Anyway, my wife is disloyal, a cheater and a proven liar. I no longer believe a word she says.

Asking for my approval for a holiday vacation with my daughters and asking on what would have been our 25th Anniversary is completely par for the course with her. It is all about her, all the time.

Sorry, just venting....


----------



## AngryandUsed (Jun 23, 2011)

lies do continue in unexpected ways and forms... 
Sorry the lies are not leaving you in peace!


----------



## aug (Aug 21, 2011)

Just tell her you're not okay with that.


----------



## Shaggy (Jul 17, 2011)

So say no. She can't take the kids out of country without your approval.


----------



## the guy (Aug 3, 2010)

She is not *asking* you for approval, she *needs* your approval to take them out of the country...I'm I right?

I wouldn't give her my word but a would tell her yes. If you know what I mean? Then when it comes to writen consent to leave the country forget you even said yes.....Yes I am a deveiant.


----------



## BjornFree (Aug 16, 2012)

Say no and ignore any other mail you continue to receive about this issue.


----------



## ThreeStrikes (Aug 11, 2012)

Cedar, you know you are dealing with an HPD, and this is just typical drama crap from her.

She will create drama so that you have to give her attention. She's not after your approval or disapproval for the trip. She's after your *attention.*

All the advice I've read about leaving an HPD is that you must go strict NC. Unfortunately, like me, you have kids involved and NC is not possible.

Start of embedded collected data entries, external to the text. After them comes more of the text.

/-- The command in a command FIFO is younger than the vector access that runs in the lanes, of the same thread, and waits for it (R243). -/
def youngerPush (s : State) (core : Nat) (m : Cmd) : Bool :=
  match s.lane with
  | none => false
  | some e => decide (e.num < m.past) && (s.thread core e.thr).fifo.any (·.num == m.num)

/-- A pending command holds back an access: it is still to write one of its bytes, or to read one that a store would write (R249). -/
def cmdHolds (s : State) (core : Nat) (l : Loc) (n : Nat) (store : Bool) : Bool :=
  (pendingCmds s core).any fun e => !youngerPush s core e.1 && e.2.any fun p => (p.dst || store) && p.loc.meets p.len l n

/-- The range checker holds back a thread's access (R249); a location in the scratchpad of an island in a relock window holds
back every access from outside it (R358). -/
def heldBack (s : State) (core : Nat) (l : Loc) (n : Nat) (store : Bool) : Bool :=
  match l with
  | .hbm _ | .host _ => false
  | .ts .. => cmdHolds s core l n store
  | .sp k _ =>
    cmdHolds s core l n store
      || (isleOf s k != isleOf s core && (s.isleAt k).relock.isSome)

/-- A held selection: who holds it, its range, and the number of the core's next push when it was made. -/
structure Held where
  owner : ThreadName
  off : Nat
  len : Nat
  num : Nat
  deriving DecidableEq, Repr

/-- VALID, OFF and the shape of a selection word (R187). -/
def selValid (w : W64) : Bool := w.getLsbD 63
def selOff (w : W64) : Nat := bits w.toNat 26 22
def selShape (w : W64) : Shape := Shape.ofNat (bits w.toNat 0 26)

/-- The selections held on a core, by its threads and by tasks saved there (R179, R186). -/
def selections (s : State) (core : Nat) : List Held :=
  ((List.range 4).filterMap fun t =>
    let th := s.thread core t
    if selValid th.sel then some ⟨.live core t, selOff th.sel, (selShape th.sel).bytes, th.selNum⟩ else none)
  ++ s.parts.flatMap fun (e : Nat × Part) => e.2.saved.filterMap fun (x : Nat × Saved) =>
    if x.2.home = core ∧ selValid x.2.sel then some ⟨.saved e.1 x.1, selOff x.2.sel, (selShape x.2.sel).bytes, x.2.selNum⟩ else none

/-- A command may not yet make the accesses `work` (R248, R179): an earlier command is still to write one of the bytes, or to
read one that it writes, or another thread holds a selection that it would write into. -/
def cmdBlocked (s : State) (core : Nat) (c : Cmd) (owner : ThreadName) (work : List Piece) : Bool :=
  ((pendingCmds s core).any fun e => decide (e.1.num < c.num) && e.2.any fun p =>
    work.any fun w => (p.dst || w.dst) && p.loc.meets p.len w.loc w.len)
  || (selections s core).any fun h => h.owner != owner && decide (h.num ≤ c.num) &&
    work.any fun w => w.dst && (Loc.ts core h.off).meets h.len w.loc w.len

/-- The destination of a copy that a thread pushes overlaps the range that the thread holds selected (R179). -/
def intoOwn (s : State) (core thr : Nat) (c : Cmd) : Bool :=
  let w := (s.thread core thr).sel
  selValid w && (c.op == .cpy || c.op == .cpyt || c.op == .cfill)
    && (c.ranges s core {}).any fun p => p.dst && (Loc.ts core (selOff w)).meets (selShape w).bytes p.loc p.len

/-- A live barrier word in a command's destination (R320). -/
def intoLive (s : State) (core : Nat) (c : Cmd) : Bool := (c.ranges s core {}).any fun p => p.dst && touchesLive s p.loc p.len

/-! ## What a command has done and has still to do (R231, R240) -/

/-- What a command reads for its elements (for `cpyt`, `lzput` and `xred`, segments) `lo` to `hi - 1`, in parts of one block each. -/
def Cmd.readsOf (c : Cmd) (lo hi : Nat) : List (W64 × Nat) :=
  let each (f : Nat → List (W64 × Nat)) : List (W64 × Nat) :=
    ((List.range (hi - lo)).flatMap fun k => f (lo + k)).flatMap fun e => blockParts e.1 e.2
  match c.op with
  | .cpy => match CopyImg.parse false c.img with | none => [] | some g => each fun k => [(g.srcAt k, g.size)]
  | .cpyt => match TileImg.parse c.img with | none => [] | some g => each g.reads
  | .lzput => match PutImg.parse c.img with | none => [] | some g => each fun k => [(BitVec.ofNat 64 (g.src + 64 * k), 64)]
  | .xred => match RedImg.parse c.img with | none => [] | some g => each fun k => [(BitVec.ofNat 64 (g.loc + 64 * k), 64)]
  | _ => []

/-- What a command writes for its elements `lo` to `hi - 1`. -/
def Cmd.writesOf (c : Cmd) (lo hi : Nat) : List (W64 × Nat) :=
  let each (f : Nat → W64 × Nat) : List (W64 × Nat) := (List.range (hi - lo)).map fun k => f (lo + k)
  match c.op with
  | .cpy => match CopyImg.parse false c.img with | none => [] | some g => each fun k => (g.dstAt k, g.size)
  | .cfill => match CopyImg.parse true c.img with | none => [] | some g => each fun k => (g.dstAt k, g.size)
  | .cpyt => match TileImg.parse c.img with | none => [] | some g => each fun k => (g.dstAt k, 64)
  | .xred => match RedImg.parse c.img with
    | none => []
    | some g => if g.toLocal then each fun k => (BitVec.ofNat 64 (g.loc + 64 * k), 64) else []
  | _ => []

/-- All elements of a command (for `cpyt`, `lzput` and `xred`, segments). -/
def Cmd.total (c : Cmd) : Nat :=
  match c.op with
  | .cpy => ((CopyImg.parse false c.img).map CopyImg.elems).getD 0
  | .cfill => ((CopyImg.parse true c.img).map CopyImg.elems).getD 0
  | .cpyt => ((TileImg.parse c.img).map TileImg.segs).getD 0
  | .lzput => ((PutImg.parse c.img).map fun g => g.len / 64).getD 0
  | .xred => ((RedImg.parse c.img).map fun g => g.len / 64).getD 0
  | _ => 0

/-- Where the bytes at an address lie, whatever its permissions. -/
def placeOf (s : State) (core : Nat) (ea : W64) : Option Loc :=
  match window s core ea with
  | .none => none
  | .sp k o => some (.sp k o)
  | .ts o => some (.ts core o)
  | .global va => (s.partOf core).bind fun p => match walk s p va with
    | .leaf e => some (if 2 ^ 51 ≤ e.frame then .host (e.frame + va % 4096 - 2 ^ 51) else .hbm (e.frame + va % 4096))
    | _ => none

/-- What an `xred` whose slot has arrived reads of it for its segments `lo` to `hi - 1`. -/
def Pend.slotReads (p : Pend) (lo hi : Nat) : List (W64 × Nat) :=
  match p.slotAt with
  | none => []
  | some o => (List.range (hi - lo)).map fun k => (BitVec.ofNat 64 (0xFF000000000000 + o + 64 * (lo + k)), 64)

/-- Accesses that a command has made, and those it has still to make. -/
def Pend.begun (p : Pend) : List (W64 × Nat) :=
  let all := p.cmd.readsOf 0 p.cmd.total
  (if p.cmd.op == .xred then p.cmd.readsOf 0 (p.buf.length / 64) ++ p.slotReads 0 (p.buf.length / 64) else p.cmd.readsOf 0 p.done ++ all.filter fun e => p.blocks.any fun b => b.1 == blockNum e.1)
    ++ p.cmd.writesOf 0 p.done
def Pend.ahead (p : Pend) : List (W64 × Nat) :=
  (if p.cmd.op == .xred then p.cmd.readsOf (p.buf.length / 64) p.cmd.total ++ p.slotReads (p.buf.length / 64) p.cmd.total
    else (p.cmd.readsOf p.done p.cmd.total).filter fun e => !p.blocks.any fun b => b.1 == blockNum e.1)
    ++ p.cmd.writesOf p.done p.cmd.total

/-- A command of some core has accessed some bytes of a record, whose chunks lie at `l`, and is still to access others of them: the
record may not change as a unit now (R231; log 27, DEDUCED). -/
def midRecord (s : State) (l : List (Loc × Nat)) : Bool :=
  s.cores.any fun (e : Nat × Core) => (e.2.copyQ ++ e.2.units).any fun p =>
    let meets (q : W64 × Nat) : Bool := (placeOf s e.1 q.1).any fun m => l.any fun r => m.shares q.2 r.1 r.2
    p.begun.any meets && p.ahead.any meets

/-! ## Accesses that used a translation (R262, R264) -/

/-- A page of `lo` to `hi` is mapped by the leaf that an access to page `page` used. -/
def leafMeets (l : List (Nat × Nat)) (page : Nat) (e : TlbEntry) : Bool := l.any fun r => e.covers (e.key page) r.1 r.2

/-- An access of the partition that used a translation of one of the pages has not performed: one of a dispatched vector instruction,
or a read of the host window by a context or an engine. -/
def usesPages (s : State) (part : Nat) (l : List (Nat × Nat)) : Bool :=
  s.cores.any fun (e : Nat × Core) => s.partOf e.1 == some part && (
    (e.2.pipeM.any fun p => p.xl.any fun q => leafMeets l q.2.1 q.2.2)
    || ((e.2.threads.toList.map (·.hostAcc) ++ e.2.helpers.toList.map (·.hostAcc)).any fun a => match a with
      | some h => h.answer.isNone && h.xl.any fun q => leafMeets l q.1 q.2
      | none => false)
    || (e.2.copyQ ++ e.2.units).any fun p => p.phase == .host none && p.xl.any fun q => leafMeets l q.1 q.2)

end Sys2Proof.Machine
end

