/-- The bits that one access of element `i` writes of its bytes, as a mask: those of an LNS6 run past its last element are written too, as
zeros (R93, R134, R229). -/
def MemOp.accMask (m : MemOp) (vl i : Nat) (a : Acc) : Nat :=
  let ones (lo n : Nat) : Nat := (2 ^ n - 1) * 2 ^ lo
  if m.frame && a.f == 1 then
    let b := codeBits (m.grp 0) i
    ones b.1 b.2
  else if m.mw = 4 then ones (m.shift i) 4
  else if m.mw = 6 then
    let first := decide (a.ea = ((m.accs i).headD a).ea)
    let bits := if first then ones (m.shift i) (m.accBits i a) else ones 0 (m.accBits i a)
    -- the first bit of this byte in the 24-bit group, and where the run ends there
    let q := 8 * (6 * (i % 4) / 8) + (if first then 0 else 8)
    let ends := 6 * vl - 24 * (i / 4)
    bits ||| (if ends < q + 8 then ones (ends - q) (q + 8 - ends) else 0)
  else ones 0 (8 * a.n)

/-- A store's accesses `work` leave a bit unwritten of the bytes of `a`, which are then read and written back (R229, R134). -/
def MemOp.mends (m : MemOp) (vl : Nat) (work : List (Nat × Acc)) (a : Acc) : Bool :=
  let mine := work.filter fun e => e.2.ea == a.ea && e.2.f == a.f
  m.store && mine.foldl (fun v e => v ||| m.accMask vl e.1 e.2) 0 != 2 ^ (8 * a.n) - 1

/-- Check one access. `got` are the answers of the host that are there, `k` how many of them earlier accesses took; `known` says
that an earlier access of the group has read its byte, `mends` that a store reads it (R229). Where one element meets several causes the
access decides before the presence of the data that a store would write (R228 orders misalignment only; log 25, DEDUCED). -/
def checkAcc (m : MemOp) (s : State) (x : Ctx) (got : List Completion) (k i : Nat) (a : Acc) (mends : Bool) (known : Loc → Bool) : Except MemEnd (State × Got) :=
  let fault (code aux : Nat) : Except MemEnd (State × Got) := .error (.fault { cls := 2, code := code, aux := aux, addr := a.ea, elem := i })
  match indexEnd m (s.thread x.core x.ctx) i with
  | some e => .error e
  | none =>
  if a.ea.toNat % a.n != 0 then fault 2 0
  else match window s x.core a.ea with
    | .ts _ => fault 1 0
    | _ => match laneLocate s x.core (if m.store then .write else .read) i a.ea with
      | .error e => .error (.access e a.ea)
      | .ok (l, leaf) =>
        let s := noteLocated s x.core a.ea leaf
        let t := s.thread x.core x.ctx
        let g := m.grp (if m.frame then 0 else a.f)
        let p := elPres t g i
        if m.store && touchesLive s l a.n then fault 9 0
        else if m.store && p == .flt then .error (.helper (g.reg i) (halfIn t g i .flt))
        else if m.store && p == .pend then .error (.wait .presence)
        else if heldBack s x.core l a.n m.store then .error (.wait .range)
        else match l with
          | .host pa =>
            if m.store && (!mends || known l) then .ok (s, ⟨i, a, l, none⟩)
            else match got[k]? with
              | none => .error (.host pa a.n a.ea)
              | some (.error st) => fault 7 st
              | some q => .ok (s, ⟨i, a, l, some q⟩)
          | _ => .ok (s, ⟨i, a, l, none⟩)

/-- Check accesses until one ends the checks: the state (with the translations used), what has passed, and the element and
reason of the end. `all` are those that the instruction performs together. -/
def scanAccs (m : MemOp) (x : Ctx) (vl : Nat) (all : List (Nat × Acc)) (got : List Completion) : List (Nat × Acc) → State → Nat → List Got → State × List Got × Option (Nat × MemEnd)
  | [], s, _, out => (s, out, none)
  | (i, a) :: r, s, k, out =>
    match checkAcc m s x got k i a (m.mends vl all a) (fun l => out.any fun g => g.loc == l) with
    | .error e => (s, out, some (i, e))
    | .ok (s, g) => scanAccs m x vl all got r s (if g.ans.isSome then k + 1 else k) (out ++ [g])

/-! ## Performing them -/

/-- The bytes that an access reads, and whether they are poisoned (R208, R224). -/
def gotBytes (s : State) (g : Got) : List Byte × Bool :=
  match g.ans with
  | some (.data b) => ((b ++ List.replicate g.a.n 0).take g.a.n, false)
  | some _ => (List.replicate g.a.n 0, true)
  | none => readLoc s g.loc g.a.n

/-- What a load makes of element `i` from the accesses of one field (R226, R229), or of a spill frame (R135). -/
def loadedElem (m : MemOp) (s : State) (f i : Nat) (gs : List Got) : Elem :=
  let mine := (gs.filter fun g => g.i == i && (g.a.f == f || m.frame)).map fun g => (g.a.f, gotBytes s g)
  let data := (mine.filter fun e => e.1 == f).flatMap fun e => e.2.1
  let v := bits (leNat data) (m.shift i) m.mw
  let b := codeBits (m.grp 0) i
  let code := if m.frame then bits (leNat ((mine.filter fun e => e.1 == 1).flatMap fun e => e.2.1)) b.1 b.2 else 0
  if mine.any fun e => e.2.2 then ⟨i, .pois none true, 0, 0⟩
  else if code != 0 then ⟨i, .pois (some v) true, 0, 0⟩
  else ⟨i, .val v, 0, 0⟩

/-- Replace bits `lo` to `lo + n - 1` of a number. -/
def putBits (old lo n v : Nat) : Nat := old - bits old lo n * 2 ^ lo + v % 2 ^ n * 2 ^ lo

Realize that you are going to have to put up with this type of nonsense for as long as your kids are "kids". Ugh.


----------



## C-man (Oct 23, 2012)

Thanks all. Worse, when I said that I am not OK with it, especially with the roundabout way she asked (last week, asked to switch weeks with me so that Christmas would fall under "my" week - I just KNEW there was an ulterior motive) - my wife replied and cc'd our mediator. 

So she's trying to make me seem unreasonable to our mediator. So I replied back cc'ing all, that out of 34 days, she only had the kids for 5. She has hardly done her share of parenting. But she wants to be the "good time" Mom. Showering her kids with shopping, vacations, anything but consistent love and attention. 

I can't believe I lasted as long as I did with this narcissistic, self-centered, childish woman. 

Oh well, getting ready to go out for a nice dinner at a great restaurant with my two daughters. Not how I expected to spend my 25th Anniversary, but it will be great nonetheless.


----------



## Shaggy (Jul 17, 2011)

Don't try to justify you choice.

Tell her and the mediator - No. No taking my kids out of the country. 

Besides where is the money for the trip coming from? You aren't divorced yet so are you actually paying 50% for this trip?


----------



## C-man (Oct 23, 2012)

No, my wife and I have been totally independent financially since about our fifth year of marriage. She is quite successful and makes a lot of money. Of course, she forgets that I got her started in the business and supported her when she got started. Actually, my entire family and my parents friends moved a lot of money over to her when she first got started. Funny how she can't seem to remember any of that now!

I let the mediator know how little my wife has done in the past month and a half. I am actually OK with her taking the kids but NOT OK with how she asked and how let me know about it. Her typical trickle truth way. And if I find out my oldest daughter was used as a babysitter, I will be extremely upset.

I don't want to refuse the request though, because I already have a trip planned for March break out of the country and have already purchased the plane tickets (this was before we split - have four tickets!!) I'll need her permission at that time. Guess I'll have to find somebody else to keep me company on the trip... Naahh - too soon, I'll just cancel her ticket...


----------